Article ID | Journal | Published Year | Pages | File Type |
---|---|---|---|---|
400482 | International Journal of Electrical Power & Energy Systems | 2013 | 8 Pages |
Conventional dissolved gas analysis (DGA) methods and artificial intelligence (AI) techniques based on DGA data have been used for long to diagnose incipient faults in transformers. The Dempster–Shafer Evidential Theory (DST) has been applied to various AI oriented applications where there is uncertainty and conflict. This paper uses DST to integrate the results of incipient fault diagnosis of back propagation neural networks (BP-NN) and fuzzy logic, so as to overcome any conflicts in the type of fault diagnosed. The proposed approach is applied to independent data of different transformers and case studies of historic data of transformer units. This method has been successfully used to identify the type of fault developing within a transformer even if there is conflict in the results of AI techniques applied to DGA data.

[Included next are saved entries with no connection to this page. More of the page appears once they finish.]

/-! ### Witnesses: the hypotheses of each statement can be met together -/

/-- The invariant of a state that shows no event, in decidable form. -/
theorem inv_of_decided {s : State}
    (h1 : configLegal s.cfg = true ∧ s.st ≠ .code3 ∧ (s.st = .idle → s.cnt = 0) ∧
      (s.Busy → 1 ≤ s.cnt ∧ s.cnt ≤ s.cfg.maxAccum) ∧ (s.Busy → isLong s.cfg (bufRead s 0) = true))
    (h2 : ∀ i, i < s.cnt → 1 ≤ i → isLong s.cfg (bufRead s i) = false)
    (h3 : (s.st = .repeatPending → s.cfg.confirmMode = .double) ∧
      (s.st = .repeatPending → lenKnown s.cfg s.flen = true) ∧
      (s.st = .repeatPending → isLong s.cfg (s.fbuf.getD 0 0) = true))
    (h4 : ∀ i, i < s.flen → 1 ≤ i → isLong s.cfg (s.fbuf.getD i 0) = false)
    (h5 : (s.st = .repeatPending → repeatMatch s.cfg (bufRead s 0) (s.fbuf.getD 0 0) = true) ∧
      (s.st ≠ .repeatPending → s.flen = 0) ∧ s.buf.length = s.cfg.maxAccum ∧ s.fbuf.length = s.cfg.maxAccum ∧
      s.out.gFrame.length = s.cfg.maxAccum ∧ s.out.gLen < countBound s.cfg)
    (h6 : s.out.evValid = false ∧ s.att.id ≠ 0xFF) : Inv s where
  config_legal := h1.1
  st_legal := h1.2.1
  idle_count := h1.2.2.1
  busy_count := h1.2.2.2.1
  busy_sync := h1.2.2.2.2
  busy_data := fun _ i hi hc => h2 i hc hi
  pending_mode := h3.1
  pending_length := h3.2.1
  pending_sync := h3.2.2
  pending_data := fun _ i hi hc => h4 i hc hi
  pending_tolerance := h5.1
  flen_zero := h5.2.1
  buf_size := h5.2.2.1
  fbuf_size := h5.2.2.2.1
  frame_size := h5.2.2.2.2.1
  frame_length := h5.2.2.2.2.2
  kind_legal := fun h => absurd (h6.1.symm.trans h) (by decide)
  button_legal := fun h => absurd (h6.1.symm.trans h) (by decide)
  id_legal := fun h => absurd (h6.1.symm.trans h) (by decide)
  local_id_legal := h6.2

theorem inv_reset : Inv State.reset :=
  inv_of_decided (by decide) (by decide) (by decide) (by decide) (by decide) (by decide)

theorem inv_accumulated : Inv (accumulated p1Frame 49) :=
  inv_of_decided (by decide) (by decide) (by decide) (by decide) (by decide) (by decide)

theorem inv_pending : Inv (pending 49) :=
  inv_of_decided (by decide) (by decide) (by decide) (by decide) (by decide) (by decide)

/-- The data pulses of a list are not long, checked in one pass. -/
theorem data_of_all {l : List Dur} (h : l.all (fun x => decide (x.toNat ≤ 5000)) = true) :
    ∀ x ∈ l, ¬ 5000 < x.toNat := by
  intro x hx
  have := List.all_eq_true.1 h x hx
  simp only [decide_eq_true_eq] at this
  omega

theorem p1_data : ∀ x ∈ p1Frame.tail, ¬ 5000 < x.toNat := data_of_all (by decide)

theorem p2_data : ∀ x ∈ p2Frame.tail, ¬ 5000 < x.toNat := data_of_all (by decide)

theorem test_witness_DecodeInvertsEncode :
    WellFormed (.swBtnIllegal 0b1111111111) ∧ WellFormed (.thFrame 0xFE true 127 15 15) := by decide

theorem test_witness_PortWordsDecodeByRstAndVld :
    State.reset.st = .idle ∧ (accumulated p1Frame 1).st = .accum ∧ (pending 49).st = .repeatPending := ⟨rfl, rfl, rfl⟩

theorem test_witness_StepRunsDecodedInstruction :
    let s := { State.reset with input := [encode (.pulse 10850)] }
    configLegal s.cfg = true ∧ s.st ≠ .code3 ∧ ¬(s.out.evValid = true ∧ s.out.kind = .reserved) ∧
      WellFormed (.pulse 10850) ∧ s.input = encode (.pulse 10850) :: [] ∧ 32 ≤ s.cfg.durW ∧
      State.reset.input = [] := by decide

► We have integrated two evidences using Dempster–Shafer Theory for transformer fault diagnosis. ► The dissolved gases in oil are taken as input for both the evidences. ► First evidence is normalized output of BP neural networks and second evidence is normalized results of fuzzy logic. ► Results are compare with IEC/IEEE method and proposed method is applied to historic data/case studies. ► The method can detect faults when conventional methods fail and there is conflict in the diagnosis by AI methods.